The 17th Division (第17師団, Dai-jūnana Shidan) was an infantry division in the Imperial Japanese Army. Its tsūshōgō code name was the Moon Division (月兵団, Tsuki-heidan). The 17th Division was one of two infantry divisions raised by the Imperial Japanese Army immediately after the Russo-Japanese War (1904–1905). The division received its colors on 13 November 1907. Its original headquarters was in a suburb of the city of Okayama, and its troops were recruited primarily from communities in the three prefectures of Okayama, Hiroshima, and Shimane. The first commander of the division was Lieutenant General Ichinohe Hyoe.

==Action==
The division was raised in 1905. On 4 March 1908, the headquarters of the 17th division was transferred to rural Mitsu District, Okayama (now part of the city of Okayama). On 18 March 1915, the headquarters of the division moved to a more central location in Okayama city.

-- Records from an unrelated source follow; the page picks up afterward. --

-- ==== Sys2Proof/Machine/Kblock.lean ====
section
/-! DEFINITION. Kazhin instructions: block repeat (R117 to R119). -/

namespace Sys2Proof.Machine

/-- BMOV. -/
def execBmov (o : Op) (s : State) : Host.Outcome State Fault Refusal :=
  s.on fun c => c.issue 0x70 o semBmov

/-- BFIL. -/
def execBfil (o : Op) (s : State) : Host.Outcome State Fault Refusal :=
  s.on fun c => c.issue 0x71 o semBfil

/-- BCMP (R118). -/
def execBcmp (o : Op) (s : State) : Host.Outcome State Fault Refusal :=
  s.on fun c => c.issue 0x72 o semBcmp

/-- BBMV. -/
def execBbmv (o : Op) (s : State) : Host.Outcome State Fault Refusal :=
  s.on fun c => c.issue 0x73 o semBbmv

/-- BBPK. -/
def execBbpk (o : Op) (s : State) : Host.Outcome State Fault Refusal :=
  s.on fun c => c.issue 0x74 o semBbpk

/-- BBUP. -/
def execBbup (o : Op) (s : State) : Host.Outcome State Fault Refusal :=
  s.on fun c => c.issue 0x75 o semBbup

end Sys2Proof.Machine
end

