-- ==== Sys2Proof/Certificates/Slice0/Obligations.lean ====
section
/-! DEFINITION. The statements for the provers. A result statement gives the whole next state: what it does not name has not changed. The events
and the commands of a block lead to a chip that is written with the operations of the model, and the register, memory and queue contents that the
rule gives are stated beside it. Where a value is the model's choice, the docstring names the log entry (notes/assumptions). -/

open Sys2Proof Sys2Proof.Machine Sys2Proof.Safety

/-- ADD, ADC, SUB, SBC, RSB, CMP, NEG and ABS of a SINGLE task (Table 4.5, R56, R82): the result wraps, Z and N come from it, C is the carry or the
absent borrow, V signed overflow, and V sets the sticky O; nothing but ACC, FLG, PC, the step count and TB changes. -/
def Obligations.IntegerArithmeticResults : Prop :=
  ∀ (s : State) (o : Op) (e : Fin 16) (t : Fin 32) (p : Fin 18) (b : Word),
    let x := regsOf s o t
    let a := x.acc
    let f := x.flg
    let flags (r : Word) (c : Bool) (exact : Int) : BitVec 5 :=
      mkFlg (r == 0) r.msb c (overflows 32 exact) (fO f || overflows 32 exact)
    (RunsWord s o 0x11 e t p b 1 → exec (.add o) s =
      wordTo s o 0x11 t p 1 { x with acc := a + b, flg := flags (a + b) (2 ^ 32 ≤ a.toNat + b.toNat) (a.toInt + b.toInt) }) ∧
    (RunsWord s o 0x12 e t p b 1 → exec (.adc o) s =
      wordTo s o 0x12 t p 1
        { x with acc := a + b + BitVec.ofNat 32 (fC f).toNat,
                 flg := flags (a + b + BitVec.ofNat 32 (fC f).toNat) (2 ^ 32 ≤ a.toNat + b.toNat + (fC f).toNat)
                   (a.toInt + b.toInt + (fC f).toNat) }) ∧
    (RunsWord s o 0x13 e t p b 1 → exec (.sub o) s =
      wordTo s o 0x13 t p 1 { x with acc := a - b, flg := flags (a - b) (b.toNat ≤ a.toNat) (a.toInt - b.toInt) }) ∧
    (RunsWord s o 0x14 e t p b 1 → exec (.sbc o) s =
      wordTo s o 0x14 t p 1
        { x with acc := a - b - BitVec.ofNat 32 (1 - (fC f).toNat),
                 flg := flags (a - b - BitVec.ofNat 32 (1 - (fC f).toNat)) (b.toNat + (1 - (fC f).toNat) ≤ a.toNat)
                   (a.toInt - b.toInt - (1 - (fC f).toNat : Nat)) }) ∧
    (RunsWord s o 0x15 e t p b 1 → exec (.rsb o) s =
      wordTo s o 0x15 t p 1 { x with acc := b - a, flg := flags (b - a) (a.toNat ≤ b.toNat) (b.toInt - a.toInt) }) ∧
    (RunsWord s o 0x1C e t p b 1 → exec (.cmp o) s =
      wordTo s o 0x1C t p 1 { x with flg := flags (a - b) (b.toNat ≤ a.toNat) (a.toInt - b.toInt) }) ∧
    (RunsIn s o 0x1A e t p 1 → exec (.neg o) s =
      plainTo s o 0x1A t 1 { x with acc := -a, flg := flags (-a) (a == 0) (-a.toInt) }) ∧
    (RunsIn s o 0x1B e t p 1 → exec (.abs o) s =
      plainTo s o 0x1B t 1
        { x with acc := BitVec.ofInt 32 |a.toInt|,
                 flg := mkFlg (a == 0) (a == 0x80000000) (fC f) (a == 0x80000000) (fO f || a == 0x80000000) })
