-- ==== Sys2Proof/Laws/Memory.lean ====
section
/-! SUPPORT. Memory: a read after a write, what a write leaves alone, and that every operation on memory keeps its canonical form. -/

namespace Sys2Proof.Laws

open Sys2Proof.Machine

/-! ### What a write of memory changes -/

/-- A dirty mark changes the standby controller's page list alone (R275). -/
theorem mark_eq (c : Chip) (a : Nat) : c.mark a = { c with hsb := (c.mark a).hsb } := by
  unfold Chip.mark
  split <;> rfl

/-- A byte written changes memory and the page list alone. -/
theorem stB_eq (c : Chip) (a : Nat) (b : Byte) :
    c.stB a b = { c with hsb := (c.mark a).hsb, mem := spSet (memDefault a) a b c.mem } := by
  unfold Chip.stB
  rw [mark_eq]

@[simp] theorem stB_regs (c : Chip) (a : Nat) (b : Byte) : (c.stB a b).regs = c.regs := by rw [stB_eq]
@[simp] theorem stB_img (c : Chip) (a : Nat) (b : Byte) : (c.stB a b).img = c.img := by rw [stB_eq]
@[simp] theorem stB_tasks (c : Chip) (a : Nat) (b : Byte) : (c.stB a b).tasks = c.tasks := by rw [stB_eq]
@[simp] theorem stB_phys (c : Chip) (a : Nat) (b : Byte) : (c.stB a b).phys = c.phys := by rw [stB_eq]
@[simp] theorem stB_mem (c : Chip) (a : Nat) (b : Byte) : (c.stB a b).mem = spSet (memDefault a) a b c.mem := rfl

/-! ### Bytes -/

/-- A byte reads what was written. -/
theorem ldB_stB_same (c : Chip) (a : Nat) (b : Byte) (h : Memory.wf c.mem = true) : (c.stB a b).ldB a = b :=
  spGet_spSet_same _ _ _ _ (spWf_sorted _ _ h)

/-- A write of a byte leaves every other byte. -/
theorem ldB_stB_other (c : Chip) (a i : Nat) (b : Byte) (h : i ≠ a) : (c.stB a b).ldB i = c.ldB i := spGet_spSet_other _ _ _ _ _ _ h

/-- A write of a byte keeps the canonical form. -/
theorem stB_wf (c : Chip) (a : Nat) (b : Byte) (h : Memory.wf c.mem = true) : Memory.wf (c.stB a b).mem = true := spWf_spSet _ _ _ _ h

/-! ### Values of several bytes, little-endian -/

theorem st_wf (c : Chip) (a n v : Nat) (h : Memory.wf c.mem = true) : Memory.wf (c.st a n v).mem = true := by
  induction n generalizing c a v with
  | zero => exact h
  | succ n ih => exact ih _ _ _ (stB_wf _ _ _ h)

theorem ldB_st_other (c : Chip) (a n v i : Nat) (h : i < a ∨ a + n ≤ i) : (c.st a n v).ldB i = c.ldB i := by
  induction n generalizing c a v with
  | zero => rfl
  | succ n ih =>
    have := ih (c.stB a (BitVec.ofNat 8 v)) (a + 1) (v / 256) (by omega)
    simp only [Chip.st, this]
    exact ldB_stB_other _ _ _ _ (by omega)

/-- Reading depends on the bytes read alone. -/
theorem ld_congr (c d : Chip) (a n : Nat) (h : ∀ i, a ≤ i → i < a + n → c.ldB i = d.ldB i) : c.ld a n = d.ld a n := by
  induction n generalizing a with
  | zero => rfl
  | succ n ih =>
    simp only [Chip.ld, h a (by omega) (by omega)]
    rw [ih (a + 1) fun i hi hj => h i (by omega) (by omega)]

/-- A value read back is the value written, modulo its width. -/
theorem ld_st_same (c : Chip) (a n v : Nat) (h : Memory.wf c.mem = true) : (c.st a n v).ld a n = v % 256 ^ n := by
  induction n generalizing c a v with
  | zero => simp [Chip.ld, Nat.mod_one]
  | succ n ih =>
    have hw := stB_wf c a (BitVec.ofNat 8 v) h
    have hm : v % 256 ^ (n + 1) = v % 256 + 256 * (v / 256 % 256 ^ n) := by rw [Nat.pow_succ', Nat.mod_mul]
    simp only [Chip.st, Chip.ld, hm]
    rw [ldB_st_other _ _ _ _ _ (by omega), ldB_stB_same _ _ _ h, ih _ _ _ hw, BitVec.toNat_ofNat]

theorem stBytes_wf (c : Chip) (a : Nat) (l : List Byte) (h : Memory.wf c.mem = true) : Memory.wf (c.stBytes a l).mem = true := by
  induction l generalizing c a with
  | nil => exact h
  | cons b l ih => exact ih _ _ (stB_wf _ _ _ h)

theorem ldB_stBytes_other (c : Chip) (a : Nat) (l : List Byte) (i : Nat) (h : i < a ∨ a + l.length ≤ i) : (c.stBytes a l).ldB i = c.ldB i := by
  induction l generalizing c a with
  | nil => rfl
  | cons b l ih =>
    simp only [List.length_cons] at h
    simp only [Chip.stBytes, ih (c.stB a b) (a + 1) (by omega)]
    exact ldB_stB_other _ _ _ _ (by omega)

/-- A list of bytes reads back byte by byte. -/
theorem ldB_stBytes_same (c : Chip) (a : Nat) (l : List Byte) (j : Nat) (h : Memory.wf c.mem = true) (hj : j < l.length) :
    (c.stBytes a l).ldB (a + j) = l[j] := by
  induction l generalizing c a j with
  | nil => simp at hj
  | cons b l ih =>
    simp only [Chip.stBytes]
    cases j with
    | zero =>
      simp only [Nat.add_zero, List.getElem_cons_zero]
      rw [ldB_stBytes_other _ _ _ _ (by omega), ldB_stB_same _ _ _ h]
    | succ j =>
      rw [show a + (j + 1) = a + 1 + j by omega, ih _ _ _ (stB_wf _ _ _ h) (by simpa using hj), List.getElem_cons_succ]

/-! ### Bits -/

theorem stBit_wf (c : Chip) (b : Nat) (v : Bool) (h : Memory.wf c.mem = true) : Memory.wf (c.stBit b v).mem = true := stB_wf _ _ _ h

/-- A byte with one bit set or cleared. -/
theorem byte_bit (x : Byte) (k j : Nat) (v : Bool) (hk : k < 8) (hj : j < 8) :
    (if v then x ||| ((1 : Byte) <<< k) else x &&& ~~~((1 : Byte) <<< k)).getLsbD j = if j = k then v else x.getLsbD j := by
  have hm : ((1 : Byte) <<< k).getLsbD j = decide (j = k) := by
    simp only [BitVec.getLsbD_shiftLeft, hj, decide_true, Bool.true_and]
    by_cases h : j < k
    · simp [h, show j ≠ k by omega]
    · by_cases h' : j = k
      · subst h'; simp
      · have : (1 : Byte).getLsbD (j - k) = decide (j - k = 0) := by simp [BitVec.getLsbD_one]
        rw [this]
        simp [h, h', show j - k ≠ 0 by omega]
  cases v <;> simp only [Bool.false_eq_true, ite_true, ite_false, BitVec.getLsbD_or, BitVec.getLsbD_and, BitVec.getLsbD_not, hm, hj, decide_true,
    Bool.true_and] <;> by_cases h : j = k <;> simp [h]

/-- A bit reads what was written. -/
theorem ldBit_stBit_same (c : Chip) (b : Nat) (v : Bool) (h : Memory.wf c.mem = true) : (c.stBit b v).ldBit b = v := by
  have hb : b % 8 < 8 := Nat.mod_lt _ (by decide)
  simp only [Chip.ldBit, Chip.stBit, ldB_stB_same _ _ _ h]
  rw [byte_bit _ _ _ _ hb hb, if_pos rfl]

/-- A write of a bit leaves every other bit. -/
theorem ldBit_stBit_other (c : Chip) (b i : Nat) (v : Bool) (h : Memory.wf c.mem = true) (hi : i ≠ b) : (c.stBit b v).ldBit i = c.ldBit i := by
  have hl : i % 8 < 8 := Nat.mod_lt _ (by decide)
  have hb : b % 8 < 8 := Nat.mod_lt _ (by decide)
  by_cases hq : i / 8 = b / 8
  · simp only [Chip.ldBit, Chip.stBit, hq, ldB_stB_same _ _ _ h]
    rw [byte_bit _ _ _ _ hb hl, if_neg (by omega)]
  · simp only [Chip.ldBit, Chip.stBit]
    rw [ldB_stB_other _ _ _ _ (by omega)]

/-! ### Whole ranges -/

/-- Erasing cells of the parameter store keeps the canonical form. -/
theorem eraseNvs_wf (c : Chip) (o n : Nat) (h : Memory.wf c.mem = true) : Memory.wf (c.eraseNvs o n).mem = true := spWf_filter _ _ _ h

/-- Code addresses read 0 where nothing is listed. -/
theorem memDefault_code (a : Nat) (h : a < 0x10600000) : memDefault a = 0 := by
  have : ¬ 0x70000000 ≤ a := by omega
  simp [memDefault, this]

/-- The exchange of the code halves keeps the canonical form (R22). -/
theorem swapHalves_wf (c : Chip) (h : Memory.wf c.mem = true) : Memory.wf c.swapHalves.mem = true := by
  unfold Memory.wf at h ⊢
  rw [spWf_iff] at h ⊢
  obtain ⟨hp, hd⟩ := h
  constructor
  · simp only [Chip.swapHalves, List.append_assoc]
    refine List.pairwise_append.2 ⟨hp.filter _, List.pairwise_append.2 ⟨?_, List.pairwise_append.2 ⟨?_, hp.filter _, ?_⟩, ?_⟩, ?_⟩
    · refine List.pairwise_map.2 ((List.Pairwise.and_mem.1 (hp.filter _)).imp ?_)
      rintro a b ⟨ha, hb, hab⟩
      simp only [List.mem_filter, Bool.and_eq_true, decide_eq_true_eq] at ha hb
      show a.1 - 0x300000 < b.1 - 0x300000
      omega
    · refine List.pairwise_map.2 ((hp.filter _).imp ?_)
      intro a b hab
      show a.1 + 0x300000 < b.1 + 0x300000
      omega
    · simp only [List.mem_map, List.mem_filter, Bool.and_eq_true, decide_eq_true_eq, forall_exists_index, and_imp]
      rintro _ e _ h1 h2 rfl b _ hb
      show e.1 + 0x300000 < b.1
      omega
    · simp only [List.mem_append, List.mem_map, List.mem_filter, Bool.and_eq_true, decide_eq_true_eq, forall_exists_index, and_imp]
      rintro _ e _ h1 h2 rfl b (⟨f, ⟨_, h3, h4⟩, rfl⟩ | ⟨_, h3⟩)
      · show e.1 - 0x300000 < f.1 + 0x300000
        omega
      · show e.1 - 0x300000 < b.1
        omega
    · simp only [List.mem_append, List.mem_map, List.mem_filter, Bool.and_eq_true, decide_eq_true_eq, and_imp]
      rintro a _ h1 b (⟨f, ⟨_, h3, h4⟩, rfl⟩ | ⟨f, ⟨_, h3, h4⟩, rfl⟩ | ⟨_, h3⟩)
      · show a.1 < f.1 - 0x300000
        omega
      · show a.1 < f.1 + 0x300000
        omega
      · omega
  · intro e he
    simp only [Chip.swapHalves, List.mem_append, List.mem_map, List.mem_filter, Bool.and_eq_true, decide_eq_true_eq] at he
    rcases he with ((⟨he, _⟩ | ⟨f, ⟨hf, h1, h2⟩, rfl⟩) | ⟨f, ⟨hf, h1, h2⟩, rfl⟩) | ⟨he, _⟩
    · exact hd e he
    · have := hd f hf
      rw [memDefault_code _ (by omega)] at this
      rw [memDefault_code _ (by show f.1 - 0x300000 < _; omega)]
      exact this
    · have := hd f hf
      rw [memDefault_code _ (by omega)] at this
      rw [memDefault_code _ (by show f.1 + 0x300000 < _; omega)]
      exact this
    · exact hd e he

/-- Copying a portion of the active code half into the staging half keeps the canonical form (R194). -/
theorem copyCode_wf (c : Chip) (k : Nat) (hk : k < 768) (h : Memory.wf c.mem = true) : Memory.wf (c.copyCode k).mem = true := by
  unfold Memory.wf at h ⊢
  rw [spWf_iff] at h ⊢
  obtain ⟨hp, hd⟩ := h
  constructor
  · simp only [Chip.copyCode, List.append_assoc]
    refine List.pairwise_append.2 ⟨hp.filter _, List.pairwise_append.2 ⟨?_, hp.filter _, ?_⟩, ?_⟩
    · refine List.pairwise_map.2 ((hp.filter _).imp ?_)
      intro a b hab
      show a.1 + 0x300000 < b.1 + 0x300000
      omega
    · simp only [List.mem_map, List.mem_filter, Bool.and_eq_true, decide_eq_true_eq, forall_exists_index, and_imp]
      rintro _ e _ h1 h2 rfl b _ hb
      show e.1 + 0x300000 < b.1
      omega
    · simp only [List.mem_append, List.mem_map, List.mem_filter, Bool.and_eq_true, decide_eq_true_eq, and_imp]
      rintro a _ h1 b (⟨f, ⟨_, h3, h4⟩, rfl⟩ | ⟨_, h3⟩)
      · show a.1 < f.1 + 0x300000
        omega
      · omega
  · intro e he
    simp only [Chip.copyCode, List.mem_append, List.mem_map, List.mem_filter, Bool.and_eq_true, decide_eq_true_eq] at he
    rcases he with (⟨he, _⟩ | ⟨f, ⟨hf, h1, h2⟩, rfl⟩) | ⟨he, _⟩
    · exact hd e he
    · have := hd f hf
      rw [memDefault_code _ (by omega)] at this
      rw [memDefault_code _ (by show f.1 + 0x300000 < _; omega)]
      exact this
    · exact hd e he

/-- Memory after reset lists nothing, and so is in canonical form. -/
theorem reset_mem_wf : Memory.wf State.reset.chip.mem = true := rfl

end Sys2Proof.Laws
end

However, on 26 March 1915 it was ordered to Liaoyang in Manchuria as a garrison force, before returning to Okayama 10 May 1917.

However, in 1925, the division was inactivated. This was authorized by Minister of War Ugaki Kazushige as part of a cost-saving measure during the Kato Takaaki administration, together with the 13th, 15th and 18th divisions.

The 17th Division was resurrected in 1938. At this time, it was formed as a triangular division as part of the general military buildup after the start of the Second Sino-Japanese War. Initially the 17th division was used to replace the transferred 10th division within the China Expeditionary Army, and participated in the Battle of Wuhan. Elements of the division were recalled to Japan in July 1940, while the rest garrisoned the Xuzhou area until relieved by 65th Division.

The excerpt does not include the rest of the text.